Pass-by-reference means that a function can be passed a variable and change the contents of that variable in the calling function. That does not exist in Java.

So for instance:

void foo() {
    int a;

    a = 42;
    bar(a);
    System.out.println(a); // Will ALWAYS be 42
}

void bar(int b) {
    b = 67;
}

Contrast with C++, which does have pass-by-reference:

// C++ code
void foo() {
    int a;

    a = 42;
    bar(a);
    cout << a; // 67?!
}
void bar(int& a) { // <== Note the &
    a = 67;
}

Java has no equivalent of the & in C++ (or out / ref in C#).

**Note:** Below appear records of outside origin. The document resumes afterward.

-- ==== Sys2Proof/Machine/Gnb.lean ====
section
/-! DEFINITION. GNB (chapters 13 and 14): chains, acquisition, tracking channels, the accumulation ring, steering and the
measurement strobe. -/

namespace Sys2Proof.Machine

/-! ### Signals (Table 13-3) -/

/-- Primary length in chips. -/
def sigL (sig : Nat) : Nat :=
  match sig with
  | 0 | 7 => 1023
  | 3 => 4092
  | _ => 10230

/-- Primary period in ms. -/
def sigP (sig : Nat) : Nat :=
  match sig with
  | 1 | 5 | 8 => 10
  | 3 => 4
  | _ => 1

/-- Pilot secondary length; 0 where the signal has none. -/
def sigPilot (sig : Nat) : Nat :=
  match sig with
  | 1 | 5 | 8 => 1800
  | 2 | 9 => 20
  | 3 => 25
  | 4 | 6 => 100
  | _ => 0

/-- Data secondary length (Table 13-3); 0 where the signal has none. -/
def sigData (sig : Nat) : Nat :=
  match sig with
  | 2 | 9 => 10
  | 4 => 20
  | 6 => 5
  | _ => 0

/-- A BOC(1,1) part is replicated (R278). -/
def sigBoc (sig : Nat) : Bool := sig = 1 || sig = 3 || sig = 5 || sig = 8

/-- The signal lies in the upper band (chains 0 and 2). -/
def sigUpper (sig : Nat) : Bool := sig = 0 || sig = 1 || sig = 3 || sig = 5 || sig = 7 || sig = 8

def prnOk (sig prn : Nat) : Bool :=
  if 7 ≤ sig then 193 ≤ prn && prn ≤ 202
  else if sig = 3 || sig = 4 then 1 ≤ prn && prn ≤ 50
  else 1 ≤ prn && prn ≤ 63

/-- INT_MS is a whole multiple of the primary period and at most 20 ms (R278). -/
def intOk (sig ms : Nat) : Bool := ms ≠ 0 && ms % sigP sig = 0 && ms ≤ 20

/-- One primary period in 2^-32 chips. -/
def sigMod (sig : Nat) : Nat := sigL sig * 2 ^ 32

/-! ### Sample count and time (R279) -/

/-- Nominal nanoseconds of LTC since sample 0; 0 where SC is stopped. -/
def State.gnsNs (s : State) : Nat :=
  match s.gnb.scStart with
  | some t => s.now - t
  | none => 0

/-- SC and the GNS cycle now: 81.84 samples and 163.68 cycles per microsecond (log entry 12). -/
def State.scNow (s : State) : Nat := s.gnsNs * 8184 / 100000
def State.gnsNow (s : State) : Nat := s.gnsNs * 16368 / 100000

/-- Stamp of mark `k`, sample 81,840 k: its error lies from -1 ns to 6 ns. -/
def State.markLtc (s : State) (k : Nat) : Nat := s.gnb.scStart.getD 0 + k * 1000000 + Config.markError k % 8 - 1

/-- The LTC reported for a sample: interpolated between the marks around it and rounded down. -/
def State.sampleLtc (s : State) (sc : Nat) : Nat :=
  let k := sc / 81840
  s.markLtc k + (s.markLtc (k + 1) - s.markLtc k) * (sc % 81840) / 81840

/-- The sample that START_SC names; 0 names the first multiple of 81,840 at least 16,368 samples ahead. -/
def State.startSample (s : State) (v : Nat) : Nat := if v = 0 then ceilDiv (s.scNow + 16368) 81840 * 81840 else v

/-- Codes of a START_SC. -/
def State.startCodes (s : State) (v : Nat) : List (Bool × Nat) :=
  [(decide (s.scNow + 4910400000 < v), 0x05), (decide (v ≠ 0 && v < s.scNow + 16368), 0x22)]

/-- The lowest code that applies (R284). -/
def lowestOf (l : List (Bool × Nat)) : Option Nat :=
  ((l.filter (·.1)).map (·.2)).foldl (fun m c => match m with | none => some c | some d => some (min c d)) none

/-- Reserved FLAGS bits 15:8 (R284). -/
def flagsHigh (c : Cmd) : Bool := c.e.flags.toNat / 256 ≠ 0

/-! ### Chains, notches and antennas (R274 to R276) -/

def State.chainRuns (s : State) (c : Nat) : Bool := s.getB GNB_CTRL.ENABLE && s.getB (GNB_CHAIN_CFG.EN c)

/-- What a strobe whose SL has not passed takes over when it changes. -/
def State.atSl (f : Strobe → Strobe) (s : State) : State :=
  { s with gnb := { s.gnb with strobes := s.gnb.strobes.map fun t => if s.now ≤ t.ltcL then f t else t } }

/-- The AGC's gain now reads `g`, unless it is frozen: it has moved by at most one step of 0.25 dB each 1,024 samples and lies from 0 to 240
(R274). A `g` out of its reach is taken as far as the gain can have moved. -/
def State.agc (c g : Nat) (s : State) : State :=
  let k := s.scNow / 1024
  let n := k - tgetD s.gnb.agcAt c 0
  let old := s.get (GNB_CHAIN_STAT.GAIN c)
  let s := { s with gnb := { s.gnb with agcAt := tput s.gnb.agcAt c k } }
  if s.getB (GNB_CHAIN_CFG.HOLD c) then s
  else
    let g := min 240 (max (old - n) (min (old + n) g))
    (s.set (GNB_CHAIN_STAT.GAIN c) g).atSl fun t => { t with gains := tput t.gains c g }

/-- SAT of a chain goes from 0 to 1, and from 1 to 0. -/
def State.satOn (c : Nat) (s : State) : State := { s with gnb := { s.gnb with sats := s.gnb.sats ++ [(c, s.scNow, none)] } }
def State.satOff (c : Nat) (s : State) : State :=
  { s with gnb := { s.gnb with sats := s.gnb.sats.map fun x => if x.1 = c && x.2.2.isNone then (c, x.2.1, some s.scNow) else x } }

/-- SAT of a chain was 1 at some sample from `lo` to `hi`. -/
def State.satIn (s : State) (c lo hi : Nat) : Bool :=
  s.gnb.sats.any fun x => x.1 = c && x.2.1 ≤ hi && x.2.2.all fun b => decide (lo ≤ b)

/-- A write of GNB_CHAIN_STAT: SAT and JAM are W1C. -/
def State.writeChainStat (c : Nat) (value : Word) (s : State) : State :=
  let was := s.getB (GNB_CHAIN_STAT.SAT c)
  let s := s.plainWrite (GNB_CHAIN_CFG c + 4) value
  if was && !s.getB (GNB_CHAIN_STAT.SAT c) then s.satOff c else s

/-- A chain's baseline takes the mean power of a second (R274). -/
def State.takeMean (c : Nat) (mean : Option Nat) (s : State) : State :=
  match mean with
  | none => s
  | some m => { s with gnb := { s.gnb with base := tput s.gnb.base c (min m (tgetD s.gnb.base c m)) } }

/-- PWR shows the in-band power above the baseline, in 0.25 dB; with no baseline yet the spec states none: a free value (log entry 125). -/
def State.showPwr (c power : Nat) (s : State) : State :=
  match tget s.gnb.base c with
  | some b => s.set (GNB_CHAIN_STAT.PWR c) (satTo 255 (power - b))
  | none => (s.set (GNB_CHAIN_STAT.PWR c) (s.fresh 8)).drawn

/-- RF_INTERF (R274): the 1 ms window just ended, of which `clips` samples reached ±7. `power` is its in-band power in 0.25 dB, and `mean` the
mean power of the second that ended with it, if one did. PWR has to stay more than 15 dB above the baseline for 100 ms. -/
def execRfInterf (c : Fin 4) (clips : BitVec 17) (power : BitVec 16) (mean : Option (BitVec 16)) (gain : BitVec 8) (s : State) : Out :=
  if !s.chainRuns c.val then .next s
  else
    let s := ((s.agc c.val gain.toNat).takeMean c.val (mean.map (·.toNat))).showPwr c.val power.toNat
    let since := tgetD s.gnb.jamFrom c.val s.now
    let high := decide (60 < s.get (GNB_CHAIN_STAT.PWR c.val))
    let s := { s with gnb := { s.gnb with jamFrom := if high then tput s.gnb.jamFrom c.val since else tdel s.gnb.jamFrom c.val } }
    let sat := decide (81840 < 20 * clips.toNat) && s.get (GNB_CHAIN_STAT.GAIN c.val) = 0 && !s.getB (GNB_CHAIN_STAT.SAT c.val)
    let jam := high && decide (100000000 ≤ s.since since) && !s.getB (GNB_CHAIN_STAT.JAM c.val)
    let s := if sat then (s.satOn c.val).setB (GNB_CHAIN_STAT.SAT c.val) true else s
    let s := if jam then s.setB (GNB_CHAIN_STAT.JAM c.val) true else s
    .next (if sat || jam then s.raise 134 else s)

/-- Into a list of interferers, frequency and level, the strongest first. -/
def putStrong (x : Nat × Nat) : List (Nat × Nat) → List (Nat × Nat)
  | [] => [x]
  | y :: l => if y.2 < x.2 then x :: y :: l else y :: putStrong x l

/-- LOCK of a notch goes to `lock` (R275). -/
def State.setLock (c j : Nat) (lock : Bool) (s : State) : State :=
  if s.getB (GNB_NOTCH.LOCK c j) = lock then s else (s.setB (GNB_NOTCH.LOCK c j) lock).raise 135

/-- The notches `js` of a chain, those of MODE 2 taking the interferers `l` in turn. -/
def State.follow (c : Nat) : List Nat → List (Nat × Nat) → State → State
  | [], _, s => s
  | j :: js, l, s =>
    if s.get (GNB_NOTCH.MODE c j) ≠ 2 then s.follow c js l
    else match l with
      | [] => (s.setLock c j false).follow c js []
      | x :: xs => ((s.setLock c j true).set (GNB_NOTCH.FREQ c j) x.1).follow c js xs

/-- The MODE 2 notches of a chain that runs follow the strongest of its interferers, the lower-numbered the stronger. -/
def State.refollow (c : Nat) (s : State) : State :=
  if s.chainRuns c then s.follow c (List.range 4) (tgetD s.gnb.interf c []) else s

/-- The interferer at the offset `freq` is now `level` dB above the noise floor and `width` × 10 kHz wide: one to follow where it is 10 dB or
more, and less than 1 MHz wide. -/
def interferer (freq level width : Nat) (l : List (Nat × Nat)) : List (Nat × Nat) :=
  let l := l.filter fun x => x.1 ≠ freq
  if 10 ≤ level && width < 100 then putStrong (freq, level) l else l

/-- NOTCH (R275): an interferer of the chain appears, changes or goes (`level` 0). Offset and width are in 10 kHz, the level in dB above the
noise floor. -/
def execNotchLock (c : Fin 4) (freq : BitVec 13) (level width : BitVec 8) (s : State) : Out :=
  if !s.chainRuns c.val then .next s
  else
    let l := interferer freq.toNat level.toNat width.toNat (tgetD s.gnb.interf c.val [])
    .next ({ s with gnb := { s.gnb with interf := tput s.gnb.interf c.val l } }.refollow c.val)

/-- A chain that no longer runs follows nothing. -/
def State.unlock (c : Nat) (s : State) : State :=
  (List.range 4).foldl (fun s j => s.setLock c j false) { s with gnb := { s.gnb with interf := tdel s.gnb.interf c } }

/-- A write of GNB_NOTCH (R275): MODE 3 is ignored; in MODE 2, FREQ writes are ignored. -/
def State.writeNotch (c j : Nat) (value : Word) (s : State) : State :=
  let v := value.toNat
  let old := s.get (GNB_NOTCH.MODE c j)
  let mode := if bitsOf v 30 2 = 3 then old else bitsOf v 30 2
  let s := (s.set (GNB_NOTCH.MODE c j) mode).set (GNB_NOTCH.WIDTH c j) (bitsOf v 24 4)
  let s := if mode = 2 then s else s.set (GNB_NOTCH.FREQ c j) (bitsOf v 0 13)
  (if mode ≠ 2 then s.setLock c j false else s).refollow c

/-- Is a chain used by a channel or a search? -/
def State.chainUsed (s : State) (c : Nat) : Bool := s.gnb.chans.any (fun x => x.2.chain = c) || s.gnb.searches.any fun x => x.2.chain = c

/-- A write of GNB_CHAIN_CFG: EN 1 → 0 is ignored while the chain is used (R295). -/
def State.writeChainCfg (c : Nat) (value : Word) (s : State) : State :=
  if s.getB (GNB_CHAIN_CFG.EN c) && !bitAt value.toNat 0 && s.chainUsed c then s
  else
    let s := { s with gnb := { s.gnb with agcAt := tput s.gnb.agcAt c (s.scNow / 1024) } }
    let s := (s.setB (GNB_CHAIN_CFG.EN c) (bitAt value.toNat 0)).setB (GNB_CHAIN_CFG.HOLD c) (bitAt value.toNat 1)
    if bitAt value.toNat 0 then s else s.unlock c

/-- The bias current of an antenna reads `ma` (R45, R276). Above 150 mA the bias is switched off; OPEN follows the current. -/
def State.biasCurrent (i ma : Nat) (s : State) : State :=
  if !s.getB (GNB_ANT.ON i) then s
  else if 150 < ma then
    let new := !s.getB (GNB_ANT.SHORT i)
    let s := ((s.set (GNB_ANT.MA i) 0).setB (GNB_ANT.ON i) false).setB (GNB_ANT.OPEN i) false
    let s := s.setB (GNB_ANT.SHORT i) true
    if new then s.raise 133 else s
  else if ma < 2 then
    let new := !s.getB (GNB_ANT.OPEN i)
    let s := (s.set (GNB_ANT.MA i) ma).setB (GNB_ANT.OPEN i) true
    if new then s.raise 133 else s
  else (s.set (GNB_ANT.MA i) ma).setB (GNB_ANT.OPEN i) false

/-- ANT_FAULT (R45, R276). -/
def execAntFault (a : Fin 2) (ma : BitVec 8) (s : State) : Out := .next (s.biasCurrent a.val ma.toNat)

/-- ANT_OPEN_CLEAR (R276): the current is 2 mA or more again. -/
def execAntOpenClear (a : Fin 2) (ma : BitVec 8) (s : State) : Out :=
  .next (if 2 ≤ ma.toNat then s.biasCurrent a.val ma.toNat else s)

/-- The bias of an antenna is switched. -/
def State.setBias (a : Nat) (on : Bool) (s : State) : State :=
  let s := s.setB (GNB_ANT.ON a) on
  if on then s else (s.setB (GNB_ANT.OPEN a) false).set (GNB_ANT.MA a) 0

/-- A write of GNB_ANT (R276): SHORT is W1C; BIAS_EN 0 → 1 switches on or retries, 1 → 0 switches off. -/
def State.writeAnt (a : Nat) (value : Word) (s : State) : State :=
  let old := s.getB (GNB_ANT.BIAS_EN a)
  let new := bitAt value.toNat 31
  let s := s.setB (GNB_ANT.BIAS_EN a) new
  let s := if bitAt value.toNat 28 then s.setB (GNB_ANT.SHORT a) false else s
  if !s.getB GNB_CTRL.ENABLE || old = new then s else s.setBias a new

/-! ### Acquisition (R280 to R282) -/

def State.gnbCounts (s : State) : State :=
  (s.set GNB_STATUS.CHANNELS s.gnb.chans.length).set GNB_STATUS.SEARCHES s.gnb.searches.length

/-- ACQ_START (R280). -/
def opAcqStart (c : Cmd) (s : State) : State :=
  let chain := c.arg 16 1
  let sig := c.arg 17 1
  let coh := c.arg 20 1
  let ncoh := c.arg 21 1
  let bins := c.arg 22 2
  let step := c.arg 28 4
  let addr := c.arg 32 8
  let range := flagsHigh c || 3 < chain || 9 < sig || !prnOk sig (c.arg 18 2) || coh = 0 || 10 < coh || coh % sigP sig ≠ 0
    || ncoh = 0 || 20 < ncoh || bins = 0 || 512 < bins || step = 0 || 5000 < step || addr % 64 ≠ 0 || !s.inWins 0x08 addr 64
  let off := chain ≤ 3 && sig ≤ 9 && (!s.getB (GNB_CHAIN_CFG.EN chain) || sigUpper sig ≠ decide (chain % 2 = 0))
  let codes := [(range, 0x05), (decide (20 < coh * ncoh), 0x07), (off, 0x20), (decide (c.ring ≠ 1), 0x23)] ++ s.startCodes (c.arg 40 8)
  match lowestOf codes, tfree s.gnb.searches 8 with
  | some code, _ => c.finish code s
  | none, none => c.finish 0x04 s
  | none, some k =>
    let x : Search := { id := c.id, chain := chain, sig := sig, prn := c.arg 18 2, addr := addr, start := s.startSample (c.arg 40 8), samples := coh * ncoh * 81840, dopMin := toSigned 32 (c.arg 24 4), dopStep := step, bins := bins }
    ({ s with gnb := { s.gnb with searches := tput s.gnb.searches k x } }).gnbCounts

/-- ACQ_START: ring 1 takes one only while an engine is free (`State.blockHolds`). -/
def execAcqStart (ring : Fin 2) (e : Entry) (s : State) : Out := .next (s.runRow 0x08 ring.val 0x10 0xFF00 e opAcqStart)

/-- What a search can find (R281, R282): a bin of its grid, a code phase of the primary code, a Doppler in mHz no further than a bin from
that bin's centre, and no power above the peak. -/
def Search.finds (x : Search) (bin code dop peak second noise : Nat) : Bool :=
  let d := toSigned 32 (dop + 2 ^ 32 - fromSigned 32 ((x.dopMin + (bin * x.dopStep : Nat)) * 1000))
  decide (bin < x.bins) && decide (code < sigL x.sig * 65536) && decide (d.natAbs ≤ 1000 * x.dopStep) && decide (second ≤ peak) && decide (noise ≤ peak)

/-- ACQ_DONE (R281, R282): a search has captured its samples and ends with what it found; its record is written. The peak
lies in bin `bin`. -/
def execAcqDone (k : Fin 8) (bin : Fin 512) (code dop peak second noise : Word) (cn0 : BitVec 16) (s : State) : Out :=
  match tget s.gnb.searches k.val with
  | none => .next s
  | some x =>
    if s.scNow < x.start + x.samples || !x.finds bin.val code.toNat dop.toNat peak.toNat second.toNat noise.toNat then .next s
    else
      let sat := s.satIn x.chain x.start (x.start + x.samples - 1)
      let edge := decide (bin.val = 0) || decide (bin.val + 1 = x.bins)
      let rec1 := bytesLE 1 x.sig ++ bytesLE 1 x.chain ++ bytesLE 2 x.prn ++ bytesLE 4 code.toNat ++ bytesLE 4 dop.toNat ++ bytesLE 4 peak.toNat
        ++ bytesLE 4 second.toNat ++ bytesLE 4 noise.toNat ++ bytesLE 2 cn0.toNat ++ bytesLE 2 (b2n sat + 2 * b2n edge)
        ++ bytesLE 8 x.start ++ bytesLE 8 (s.sampleLtc x.start) ++ bytesLE 20 0
      let s := { s with gnb := { s.gnb with searches := tdel s.gnb.searches k.val } }.dramPuts x.addr rec1
      .next ((s.completeSelf 0x08 1 x.id 0x00).gnbCounts)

You're probably thinking of object references, which is a completely separate use of the word "reference" than the "reference" in pass-by-reference. Let's look at an example with objects:

void foo() {
    Object o1, o2;

    o1 = new Object();
    o2 = o1;
    bar(o1);
    System.out.println(o1 == o2); // Will ALWAYS be true
}

void bar(Object o) {
    o = new Object();
}

If Java had pass-by-reference (and we'd used it to pass the object variable to bar), the == in foo would be false. But it isn't, and there is no way to make it so.

The object reference allows you to change the state of the object passed into the function, but you cannot change the variable that contained it in the calling function.

Java is always "Pass By Value". So primitives as well as Object's (reference) both are passed by value.

Edit

Yeah, objects are not passed directly, we always refer them with their reference. So Object's reference is passed by value.